### Data in this exercise
-- ==== Sys2Proof/Certificates/Slice0/Obligations.lean ====
section
/-! DEFINITION. The statements for the provers, from the numbered rules of spec/. Each docstring names the rules it
formalises; a clause that rests on a choice of the model's names the log entry. -/

open Sys2Proof Sys2Proof.Machine

/-! ### Encoding, fetch and step -/

/-- Decoding an encoded well-formed instruction gives it back, whatever bytes follow (R48, R51, R61, R65 for the codes; the
marks and lead bytes are the model's, log 2). -/
def Obligations.DecodeOfEncodeGivesInstruction : Prop :=
  ∀ (i : Instr) (rest : Bytes), WellFormed i → decode (encode i ++ rest) = .ok (i, rest)

/-- Bytes that decode to an instruction are that instruction's encoding: no two byte strings mean the same instruction (R48,
R51, R61, R65; log 2). -/
def Obligations.EncodeOfDecodeGivesBytes : Prop :=
  ∀ (bs : Bytes) (i : Instr) (rest : Bytes), decode bs = .ok (i, rest) → WellFormed i ∧ bs = encode i ++ rest

/-- A step runs the instruction its bytes decode to, with the rest of the host's queue left; with nothing offered the machine
waits unchanged (R149, R155; log 2). -/
def Obligations.StepRunsDecodedInstruction : Prop :=
  (∀ (s : State) (i : Instr) (rest : Bytes), s.script ≠ [] → decode (fetchBytes s) = .ok (i, rest) →
    step s = exec i { s with script := rest }) ∧
  (∀ s : State, s.script = [] → step s = .next s)

/-- What the host queues for an instruction is what the next step runs; a decoder-state row is the one `dec.st` selects (R65;
log 2). -/
def Obligations.QueuedInstructionIsExecuted : Prop :=
  ∀ (i : Instr) (s : State) (rest : Bytes), WellFormed i → s.script = queueBytes i ++ rest →
    (∀ st b, i = decRow st b → s.dec.st = st) → step s = exec i { s with script := rest }

/-- A few words decode to the instruction they stand for, and one is rejected. The frames are written out from R48, R50 and R51;
of the other words only the codes of `dec.st` (R20), the command id (R61) and the input byte are the spec's: their lead bytes, the
place byte and the end mark are the model's own encoding (log 2). -/
def Obligations.WrittenWordsDecode : Prop :=
  decode [0x49, 0x4D, 0x50, 0x52, 0x4F, 0x56, 0x01, 0x01, 0x01, 0x02, 0xE2, 0x0A] = .ok (.currentState [0x02] 0xE2 0x0A, []) ∧
  decode [0x49, 0x4D, 0x50, 0x52, 0x4F, 0x56, 0x01, 0x02, 0x01, 0x03, 0xE4, 0x0A] = .ok (.errorState [0x03] 0xE4 0x0A, []) ∧
  decode [0x49, 0x4D, 0x50, 0x52, 0x4F, 0x56, 0x01, 0x07, 0x02, 0x09, 0x09, 0xF9, 0x0A] =
    .ok (.unknownPacketType 0x07 [0x09, 0x09] 0xF9 0x0A, []) ∧
  decode [leadDecByte, 0x07, 0x0D] = .ok (.decByteReadRpcDataLen 0x0D, []) ∧
  decode [leadDecByte, 0x0A, 0xE0] = .ok (.decByteDone 0xE0, []) ∧
  decode [leadCommandId, 0x04, 0x00, 0x00] = .ok (.scanWifi .request, []) ∧
  decode [0x49, 0x4D, 0x50, 0x52, 0x4F, 0x56, 0x02, 0x01, 0x01, 0x02, 0xE2, 0x0A] = .error .badFrame

/-! ### The encoder -/

/-- R70: when a request is invalid, that `build_command` answers only then with no frame, and that condition (a) never decides
alone. -/
def Obligations.RequestInvalidExactlyAboveCost253 : Prop :=
  ∀ (cmd : Byte) (args : List Bytes),
    (invalidArgs args = true ↔ ((∃ a ∈ args, 255 < a.length) ∨ 255 < 2 + (args.map (fun a => 1 + a.length)).sum)) ∧
    (invalidArgs args = true ↔ 253 < (args.map (fun a => 1 + a.length)).sum) ∧
    (invalidArgs args = false → ∀ a ∈ args, a.length ≤ 252) ∧
    (buildCommand cmd args = none ↔ invalidArgs args = true)
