-- ==== Sys2Proof/Laws/State.lean ====
section
/-! SUPPORT. One lemma per field per update: what the shared updates of Machine/Ops.lean leave in each field of the state and
of the decoder's registers. -/

namespace Sys2Proof.Machine

/-! ### `landDec` -/

@[simp] theorem landDec_enc (r : DecRegs × Option Event) (s : State) : (landDec r s).enc = s.enc := rfl
@[simp] theorem landDec_dec (r : DecRegs × Option Event) (s : State) : (landDec r s).dec = r.1 := rfl
@[simp] theorem landDec_trace (r : DecRegs × Option Event) (s : State) :
    (landDec r s).trace = s.trace ++ (r.2.map Output.event).toList := rfl
@[simp] theorem landDec_heldBytes (r : DecRegs × Option Event) (s : State) : (landDec r s).heldBytes = s.heldBytes := rfl
@[simp] theorem landDec_heldRequests (r : DecRegs × Option Event) (s : State) :
    (landDec r s).heldRequests = s.heldRequests := rfl
@[simp] theorem landDec_script (r : DecRegs × Option Event) (s : State) : (landDec r s).script = s.script := rfl

/-! ### `holdByte` -/

@[simp] theorem holdByte_enc (b : Byte) (s : State) : (holdByte b s).enc = s.enc := rfl
@[simp] theorem holdByte_dec (b : Byte) (s : State) : (holdByte b s).dec = s.dec := rfl
@[simp] theorem holdByte_trace (b : Byte) (s : State) : (holdByte b s).trace = s.trace := rfl
@[simp] theorem holdByte_heldBytes (b : Byte) (s : State) : (holdByte b s).heldBytes = s.heldBytes ++ [b] := rfl
@[simp] theorem holdByte_heldRequests (b : Byte) (s : State) : (holdByte b s).heldRequests = s.heldRequests := rfl
@[simp] theorem holdByte_script (b : Byte) (s : State) : (holdByte b s).script = s.script := rfl

/-! ### `startRun` -/

@[simp] theorem startRun_enc (s : State) : (startRun s).enc = s.enc := rfl
@[simp] theorem startRun_dec (s : State) : (startRun s).dec = DecRegs.reset := rfl
@[simp] theorem startRun_trace (s : State) : (startRun s).trace = s.trace := rfl
@[simp] theorem startRun_heldBytes (s : State) : (startRun s).heldBytes = [] := rfl
@[simp] theorem startRun_heldRequests (s : State) : (startRun s).heldRequests = s.heldRequests := rfl
@[simp] theorem startRun_script (s : State) : (startRun s).script = s.script := rfl

/-! ### `resetBlock` -/

@[simp] theorem resetBlock_enc (s : State) : (resetBlock s).enc = EncRegs.reset := rfl
@[simp] theorem resetBlock_dec (s : State) : (resetBlock s).dec = DecRegs.reset := rfl
@[simp] theorem resetBlock_trace (s : State) : (resetBlock s).trace = s.trace := rfl
@[simp] theorem resetBlock_heldBytes (s : State) : (resetBlock s).heldBytes = [] := rfl
@[simp] theorem resetBlock_heldRequests (s : State) : (resetBlock s).heldRequests = s.heldRequests := rfl
@[simp] theorem resetBlock_script (s : State) : (resetBlock s).script = s.script := rfl

/-! ### `terminate` -/

@[simp] theorem terminate_st (r : Reason) (d : DecRegs) : (terminate r d).st = .done := rfl
@[simp] theorem terminate_reason (r : Reason) (d : DecRegs) : (terminate r d).reason = r := rfl
@[simp] theorem terminate_win (r : Reason) (d : DecRegs) : (terminate r d).win = d.win := rfl
@[simp] theorem terminate_ptype (r : Reason) (d : DecRegs) : (terminate r d).ptype = d.ptype := rfl
@[simp] theorem terminate_flen (r : Reason) (d : DecRegs) : (terminate r d).flen = d.flen := rfl
@[simp] theorem terminate_rcmd (r : Reason) (d : DecRegs) : (terminate r d).rcmd = d.rcmd := rfl
@[simp] theorem terminate_dlen (r : Reason) (d : DecRegs) : (terminate r d).dlen = d.dlen := rfl
@[simp] theorem terminate_slen (r : Reason) (d : DecRegs) : (terminate r d).slen = d.slen := rfl
@[simp] theorem terminate_cur (r : Reason) (d : DecRegs) : (terminate r d).cur = d.cur := rfl
@[simp] theorem terminate_fields (r : Reason) (d : DecRegs) : (terminate r d).fields = d.fields := rfl

/-! ### `encAbandon` and the reset values -/

@[simp] theorem encAbandon_st (e : EncRegs) : (encAbandon e).st = .idle := rfl
@[simp] theorem encAbandon_body (e : EncRegs) : (encAbandon e).body = e.body := rfl
@[simp] theorem encAbandon_idx (e : EncRegs) : (encAbandon e).idx = 0 := rfl
@[simp] theorem encAbandon_csum (e : EncRegs) : (encAbandon e).csum = e.csum := rfl
@[simp] theorem encAbandon_status (e : EncRegs) : (encAbandon e).status = .transportFailure := rfl

@[simp] theorem encReset_st : EncRegs.reset.st = .idle := rfl
@[simp] theorem encReset_body : EncRegs.reset.body = [] := rfl
@[simp] theorem encReset_idx : EncRegs.reset.idx = 0 := rfl
@[simp] theorem decReset_st : DecRegs.reset.st = .syncHeader := rfl
@[simp] theorem decReset_win : DecRegs.reset.win = [] := rfl
@[simp] theorem decReset_cur : DecRegs.reset.cur = [] := rfl
@[simp] theorem decReset_fields : DecRegs.reset.fields = [] := rfl
@[simp] theorem decReset_dlen : DecRegs.reset.dlen = 0 := rfl
@[simp] theorem decReset_reason : DecRegs.reset.reason = .none := rfl

end Sys2Proof.Machine
end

### Your assignment
Look through the material above for the string "dlen" and copy each line that has it.

### Written response
@[simp] theorem terminate_dlen (r : Reason) (d : DecRegs) : (terminate r d).dlen = d.dlen := rfl
@[simp] theorem decReset_dlen : DecRegs.reset.dlen = 0 := rfl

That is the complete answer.